▶ Problem details
When you reach the line containing "([refH (s.reg x.d), refH (s.reg x.a), refH" in the data below, begin returning lines exactly as written, and stop once the line containing "ring (x : SXWord)" has been returned.

++++ Extracted material ++++

-- ==== Sys2Proof/Machine/Scalar.lean ====
section
/-! DEFINITION. The sequencer's integer words (spec/06 R123 to R128): each reads its sources, writes one register and
advances. -/

namespace Sys2Proof.Machine

/-- Write `s`d and complete. -/
def result (s : State) (d : BitVec 5) (v : Word) : Out := finish (s.setReg d v)

/-! ### Results (R125, R126) -/

def mulHigh (a b : Word) : Word := BitVec.ofInt 64 (a.toInt * b.toInt / (2 ^ 64 : Nat))
def mulHighZ (a b : Word) : Word := BitVec.ofNat 64 (a.toNat * b.toNat / 2 ^ 64)

/-- Signed quotient, toward zero; all ones for a divisor of zero (R126). -/
def quotS (a b : Word) : Word := if b = 0 then BitVec.allOnes 64 else BitVec.ofInt 64 (Int.tdiv a.toInt b.toInt)
def quotZ (a b : Word) : Word := if b = 0 then BitVec.allOnes 64 else BitVec.ofNat 64 (a.toNat / b.toNat)

/-- Signed remainder with the sign of the dividend; the dividend for a divisor of zero (R126). -/
def remS (a b : Word) : Word := if b = 0 then a else BitVec.ofInt 64 (Int.tmod a.toInt b.toInt)
def remZ (a b : Word) : Word := if b = 0 then a else BitVec.ofNat 64 (a.toNat % b.toNat)

/-- A shift count: the low six bits (R127). -/
def count (b : Word) : Nat := b.toNat % 64

/-- The 128-bit value a:b shifted right (R125). -/
def funnel (a b c : Word) : Word := BitVec.ofNat 64 ((a.toNat * 2 ^ 64 + b.toNat) / 2 ^ count c)

/-- Leading zero bits among the n low bits of x. -/
def clzGo (x : Nat) : Nat → Nat
  | 0 => 0
  | n + 1 => if Nat.testBit x n then 0 else clzGo x n + 1

/-- Trailing zero bits of x from bit k, n bits left. -/
def ctzGo (x : Nat) : Nat → Nat → Nat
  | 0, _ => 0
  | n + 1, k => if Nat.testBit x k then 0 else ctzGo x n (k + 1) + 1

def popGo (x : Nat) : Nat → Nat
  | 0 => 0
  | n + 1 => popGo x n + b2n (Nat.testBit x n)

/-! ### The integer group (R125) -/

/-- `ADD` (R125). -/
def execAdd (d a b : BitVec 5) (s : State) : Out := result s d (s.reg a + s.reg b)

/-- `SUB` (R125). -/
def execSub (d a b : BitVec 5) (s : State) : Out := result s d (s.reg a - s.reg b)

/-- `MUL` (R125). -/
def execMul (d a b : BitVec 5) (s : State) : Out := result s d (s.reg a * s.reg b)

/-- `MULH` (R125). -/
def execMulh (d a b : BitVec 5) (s : State) : Out := result s d (mulHigh (s.reg a) (s.reg b))

/-- `MULHZ` (R125). -/
def execMulhz (d a b : BitVec 5) (s : State) : Out := result s d (mulHighZ (s.reg a) (s.reg b))

/-- `DIV` (R126). -/
def execDiv (d a b : BitVec 5) (s : State) : Out := result s d (quotS (s.reg a) (s.reg b))

/-- `DIVZ` (R126). -/
def execDivz (d a b : BitVec 5) (s : State) : Out := result s d (quotZ (s.reg a) (s.reg b))

/-- `REM` (R126). -/
def execRem (d a b : BitVec 5) (s : State) : Out := result s d (remS (s.reg a) (s.reg b))

/-- `REMZ` (R126). -/
def execRemz (d a b : BitVec 5) (s : State) : Out := result s d (remZ (s.reg a) (s.reg b))

/-- `AND` (R125). -/
def execAnd (d a b : BitVec 5) (s : State) : Out := result s d (s.reg a &&& s.reg b)

/-- `OR` (R125). -/
def execOr (d a b : BitVec 5) (s : State) : Out := result s d (s.reg a ||| s.reg b)

/-- `XOR` (R125). -/
def execXor (d a b : BitVec 5) (s : State) : Out := result s d (s.reg a ^^^ s.reg b)

/-- `ANDN` (R125). -/
def execAndn (d a b : BitVec 5) (s : State) : Out := result s d (s.reg a &&& ~~~(s.reg b))

/-- `SHL` (R125, R127). -/
def execShl (d a b : BitVec 5) (s : State) : Out := result s d (s.reg a <<< count (s.reg b))

/-- `SHR` (R125, R127). -/
def execShr (d a b : BitVec 5) (s : State) : Out := result s d (s.reg a >>> count (s.reg b))

/-- `SRA` (R125, R127). -/
def execSra (d a b : BitVec 5) (s : State) : Out := result s d ((s.reg a).sshiftRight (count (s.reg b)))

/-- `ROT` (R125, R127). -/
def execRot (d a b : BitVec 5) (s : State) : Out := result s d ((s.reg a).rotateLeft (count (s.reg b)))

/-- `FSH` (R125, R127). -/
def execFsh (d a b c : BitVec 5) (s : State) : Out := result s d (funnel (s.reg a) (s.reg b) (s.reg c))

/-- `CLZ` (R125). -/
def execClz (d a : BitVec 5) (s : State) : Out := result s d (BitVec.ofNat 64 (clzGo (s.reg a).toNat 64))

/-- `CTZ` (R125). -/
def execCtz (d a : BitVec 5) (s : State) : Out := result s d (BitVec.ofNat 64 (ctzGo (s.reg a).toNat 64 0))

/-- `POPC` (R125). -/
def execPopc (d a : BitVec 5) (s : State) : Out := result s d (BitVec.ofNat 64 (popGo (s.reg a).toNat 64))

/-- `MIN` (R125). -/
def execMin (d a b : BitVec 5) (s : State) : Out :=
  result s d (if (s.reg b).slt (s.reg a) then s.reg b else s.reg a)

/-- `MAX` (R125). -/
def execMax (d a b : BitVec 5) (s : State) : Out :=
  result s d (if (s.reg a).slt (s.reg b) then s.reg b else s.reg a)

/-- `MINZ` (R125). -/
def execMinz (d a b : BitVec 5) (s : State) : Out :=
  result s d (if (s.reg b).ult (s.reg a) then s.reg b else s.reg a)

/-- `MAXZ` (R125). -/
def execMaxz (d a b : BitVec 5) (s : State) : Out :=
  result s d (if (s.reg a).ult (s.reg b) then s.reg b else s.reg a)

/-- `CMP.cc` (R34, R125). -/
def execCmp (d a b : BitVec 5) (cc : BitVec 3) (s : State) : Out :=
  result s d (flag (cond cc (s.reg a) (s.reg b)))

/-- `SEL` (R125). -/
def execSel (d a b c : BitVec 5) (s : State) : Out :=
  result s d (if s.reg c ≠ 0 then s.reg a else s.reg b)

/-! ### Immediate and address words (R124) -/

/-- `ADDI` (R124). -/
def execAddi (d a : BitVec 5) (imm : BitVec 12) (s : State) : Out := result s d (s.reg a + immS imm)

/-- `ANDI` (R124). -/
def execAndi (d a : BitVec 5) (imm : BitVec 12) (s : State) : Out := result s d (s.reg a &&& immZ imm)

/-- `ORI` (R124). -/
def execOri (d a : BitVec 5) (imm : BitVec 12) (s : State) : Out := result s d (s.reg a ||| immZ imm)

/-- `XORI` (R124). -/
def execXori (d a : BitVec 5) (imm : BitVec 12) (s : State) : Out := result s d (s.reg a ^^^ immZ imm)

/-- `LUI` (R124). -/
def execLui (d : BitVec 5) (imm : BitVec 20) (s : State) : Out := result s d (immU imm)

/-- `ADDPC` (R124): the address of the word itself, in a delay slot too. -/
def execAddpc (d : BitVec 5) (imm : BitVec 20) (s : State) : Out := result s d (s.me.pc + immU imm)

end Sys2Proof.Machine
end

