/-- A command of the copy sequencer, the walker, the gleaner port or the collective port whose operand registers pass the
checks of its rule at the sequencer (R243, R251, R295, R296, R305, R310, R331, R334, R340): its engine, its head, its
operation and the handles that it uses, in the order of their use. -/
inductive Command (s : State) : Instr → Nat → SXWord → EngOp → List Nat → Prop
  | cpy (x : SXWord) (ok : s.cpyOk x (s.reg x.d) (s.reg x.a) (s.reg x.b) (s.reg x.c) = true) :
      Command s (.cpy x) 2 x .cpy (cpyHandles (s.reg x.d) (s.reg x.a) (s.reg x.b) (s.reg x.c))
  | attns (x : SXWord) (d : seqRegOk (s.reg x.d) true = true) (a : bits (s.reg x.a) 63 33 = 0)
      (b : bits (s.reg x.b) 63 48 = 0) (n : 1 ≤ bits (s.reg x.b) 47 24)
      (st : strideOk (s.mySeq s.cur (s.reg x.d)) (s.reg x.a) = true)
      (rows : bits (s.reg x.a) 15 0 + bits (s.reg x.b) 47 24 * bits (s.reg x.a) 31 16 ≤ spcRows (s.reg x.a)) :
      Command s (.attns x) 3 x .attns []
  | sqopen (x : SXWord) (d : refOk (s.reg x.d) false = true) (a : bits (s.reg x.a) 63 6 = 0)
      (c : bits (s.reg x.a) 5 4 ≠ 3) : Command s (.sqopen x) 3 x .sqopen [refH (s.reg x.d)]
  | sqapp (x : SXWord) (d : seqRegOk (s.reg x.d) true = true) (a : bits (s.reg x.a) 63 33 = 0)
      (b : bits (s.reg x.b) 63 24 = 0) (n : 1 ≤ bits (s.reg x.b) 23 0) (m : bits (s.reg x.b) 23 0 ≤ 65535)
      (rows : appRangeOk (s.mySeq s.cur (s.reg x.d)) (s.reg x.a) (s.reg x.b) = true) : Command s (.sqapp x) 3 x .sqapp []
  | sqfork (x : SXWord) (d : refOk (s.reg x.d) false = true) (a : seqRegOk (s.reg x.a) false = true)
      (b : bits (s.reg x.b) 63 24 = 0) : Command s (.sqfork x) 3 x .sqfork [refH (s.reg x.d)]
  | sqtrunc (x : SXWord) (d : seqRegOk (s.reg x.d) false = true) (a : bits (s.reg x.a) 63 24 = 0) :
      Command s (.sqtrunc x) 3 x .sqtrunc []
  | sqpark (x : SXWord) (d : seqRegOk (s.reg x.d) false = true) (a : refOk (s.reg x.a) false = true)
      (b : bits (s.reg x.b) 63 32 = 0) : Command s (.sqpark x) 3 x .sqpark [refH (s.reg x.a)]
  | sqwake (x : SXWord) (d : seqRegOk (s.reg x.d) false = true) : Command s (.sqwake x) 3 x .sqwake []
  | sqclose (x : SXWord) (d : seqRegOk (s.reg x.d) false = true) : Command s (.sqclose x) 3 x .sqclose []
  | sqinfo (x : SXWord) (d : refOk (s.reg x.d) false = true) (a : seqRegOk (s.reg x.a) true = true) :
      Command s (.sqinfo x) 3 x .sqinfo [refH (s.reg x.d)]
  | attnd (x : SXWord) (d : seqRegOk (s.reg x.d) true = true) (a : refOk (s.reg x.a) false = true)
      (b : refOk (s.reg x.b) false = true) :
      Command s (.attnd x) 4 x .attnd ([refH (s.reg x.a), refH (s.reg x.b)].eraseDups)
  | rdx (x : SXWord) (d : refOk (s.reg x.d) true = true) (a : refOk (s.reg x.a) false = true)
      (b : refOk (s.reg x.b) true = true) (c : refOk (s.reg x.c) true = true) (ty : rdxTypeOk (bits (s.reg x.d) 63 60) = true)
      (op : bits (s.reg x.d) 55 54 ≤ 1) (z : bits (s.reg x.d) 53 48 = 0) (n : 1 ≤ refX (s.reg x.b)) :
      Command s (.rdx x) 4 x .rdx
        ([refH (s.reg x.d), refH (s.reg x.a), refH (s.reg x.b), refH (s.reg x.c)].eraseDups)
  | coll (x : SXWord) (d : refOk (s.reg x.d) false = true) (a : refOk (s.reg x.a) false = true)
      (b : collOk (s.reg x.b) = true) (g : grpOk (s.cur / 256) (s.reg x.c) (bits (s.reg x.b) 2 0 == 4) = true) :
      Command s (.coll x) 5 x .coll ([refH (s.reg x.d), refH (s.reg x.a)].eraseDups)
  | ring (x : SXWord) (d : refOk (s.reg x.d) false = true) (a : refOk (s.reg x.a) false = true)
      (b : seqRegOk (s.reg x.b) true = true) (g : grpOk (s.cur / 256) (s.reg x.c) false = true) :
      Command s (.ring x) 5 x .ring ([refH (s.reg x.d), refH (s.reg x.a)].eraseDups)
  | plough (x : SXWord) (d : refOk (s.reg x.d) true = true) (g : grpOk (s.cur / 256) (s.reg x.a) false = true) :
      Command s (.plough x) 5 x .plough [refH (s.reg x.d)]

/-- The operation of an engine-setting word, from operands that are legal (R39, R88, R93, R246, R435), and the state after the
word has read its record: the record is clean, and its read waits for nothing (R198, R203, R323). -/
inductive Setting (s : State) : Instr → Nat → CmdOp → State → Prop
  | lnsetReg (lv : BitVec 3) (r : BitVec 5) (ok : (s.reg r).toNat < 2 ^ 24) :
      Setting s (.lnset lv 0 r) 1 (.lnset lv.toNat (.value (s.reg r).toNat)) s
  | lnsetMbox (lv : BitVec 3) (n : BitVec 5) (legal : n.toNat < 8) (ok : (Assoc.get 0 s.me.mbox n.toNat).toNat < 2 ^ 24) :
      Setting s (.lnset lv 1 n) 1 (.lnset lv.toNat (.value (Assoc.get 0 s.me.mbox n.toNat).toNat)) s
  | lnsetQueue (lv : BitVec 3) (q : BitVec 5) (legal : q.toNat < 4) :
      Setting s (.lnset lv 2 q) 1 (.lnset lv.toNat (.queue q.toNat)) s
  | adset (n : BitVec 5) (h : BitVec 4) (off : BitVec 12) (x : Acc) (xs : List Byte) (u : State) (legal : n.toNat ≤ 15)
      (acc : s.access s.cur h.toNat (off.toNat * 32) 32 32 1 = .ok x) (own : s.readWaits s.cur x.pa 32 = false)
      (rd : s.readThrough s.cur x 32 = .got xs none u) (ok : descOk (BitVec.ofNat 256 (leNat xs)) = true) :
      Setting s (.adset n h off) 1 (.adset n.toNat (BitVec.ofNat 256 (leNat xs))) u
  | mblk (h : BitVec 4) (off : BitVec 12) (x : Acc) (xs : List Byte) (u : State)
      (acc : s.access s.cur h.toNat (off.toNat * 64) 64 64 1 = .ok x) (own : s.readWaits s.cur x.pa 64 = false)
      (rd : s.readThrough s.cur x 64 = .got xs none u) (ok : restartOk (BitVec.ofNat 512 (leNat xs)) = true) :
      Setting s (.mblk h off) 1 (.mblk (BitVec.ofNat 512 (leNat xs))) u
  | layout (k : BitVec 5) (h : BitVec 4) (off : BitVec 12) (x : Acc) (xs : List Byte) (u : State) (legal : k.toNat ≤ 7)
      (acc : s.access s.cur h.toNat (off.toNat * 64) 64 64 1 = .ok x) (own : s.readWaits s.cur x.pa 64 = false)
      (rd : s.readThrough s.cur x 64 = .got xs none u) (ok : layoutOk (BitVec.ofNat 512 (leNat xs)) = true) :
      Setting s (.layout k h off) 2 (.layout k.toNat (BitVec.ofNat 512 (leNat xs))) u

/-- i completes by appending one command to the queue of engine e, past a word of n bytes, and, after the read of its record,
which leaves u, does nothing else. -/
def Queues (i : Instr) (s u : State) (e n : Nat) (op : CmdOp) (ext : Ext) : Prop :=
  ∃ t, exec i s = .next t ∧ t.me.cmdq e = s.me.cmdq e ++ [{ op := op, pc := s.me.pc, ext := ext }] ∧
    (∀ j, j ≠ e → t.me.cmdq j = s.me.cmdq j) ∧ GoesOn n s t ∧
    { t.me with cmds := s.me.cmds, pc := s.me.pc, slot := s.me.slot } = s.me ∧ OnlyMeOwing u t ∧ u.banks = s.banks ∧
    u.cur = s.cur ∧ u.sram = s.sram ∧ SameMemory s t

/-- The mask HELD of R366 for the conditions of a `WAIT` of bank b that names no line: bit i says whether condition i
holds. -/
def HeldMask (s : State) (b : Nat) (cs : List (BitVec 16)) (h : Nat) : Prop :=
  h < 2 ^ cs.length ∧ ∀ (i : Nat) c, cs[i]? = some c → Nat.testBit h i = s.condHolds b i c []

/-- Whether a `WAIT` returns on a mask: all conditions, or any. -/
def Enough (all : Bool) (cs : List (BitVec 16)) (h : Nat) : Prop := if all then h = 2 ^ cs.length - 1 else h ≠ 0

/-- The bank after its `WAIT` has returned v (R365): past the word, waiting no more, the event latch cleared where an event
condition held. -/
def Returned (k : Bank) (d v : Nat) (clear : Bool) : Bank :=
  { (k.setReg (BitVec.ofNat 5 d) (BitVec.ofNat 64 v)).advance 4 with wait := .none, event := k.event && !clear }

/-- Whether the conditions of a `WAIT` name the event latch. -/
def namesEvent (cs : List (BitVec 16)) : Bool := cs.any fun c => condKind c == 6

++++

▶ Answer to this task
        ([refH (s.reg x.d), refH (s.reg x.a), refH (s.reg x.b), refH (s.reg x.c)].eraseDups)
  | coll (x : SXWord) (d : refOk (s.reg x.d) false = true) (a : refOk (s.reg x.a) false = true)
      (b : collOk (s.reg x.b) = true) (g : grpOk (s.cur / 256) (s.reg x.c) (bits (s.reg x.b) 2 0 == 4) = true) :
      Command s (.coll x) 5 x .coll ([refH (s.reg x.d), refH (s.reg x.a)].eraseDups)
  | ring (x : SXWord) (d : refOk (s.reg x.d) false = true) (a : refOk (s.reg x.a) false = true)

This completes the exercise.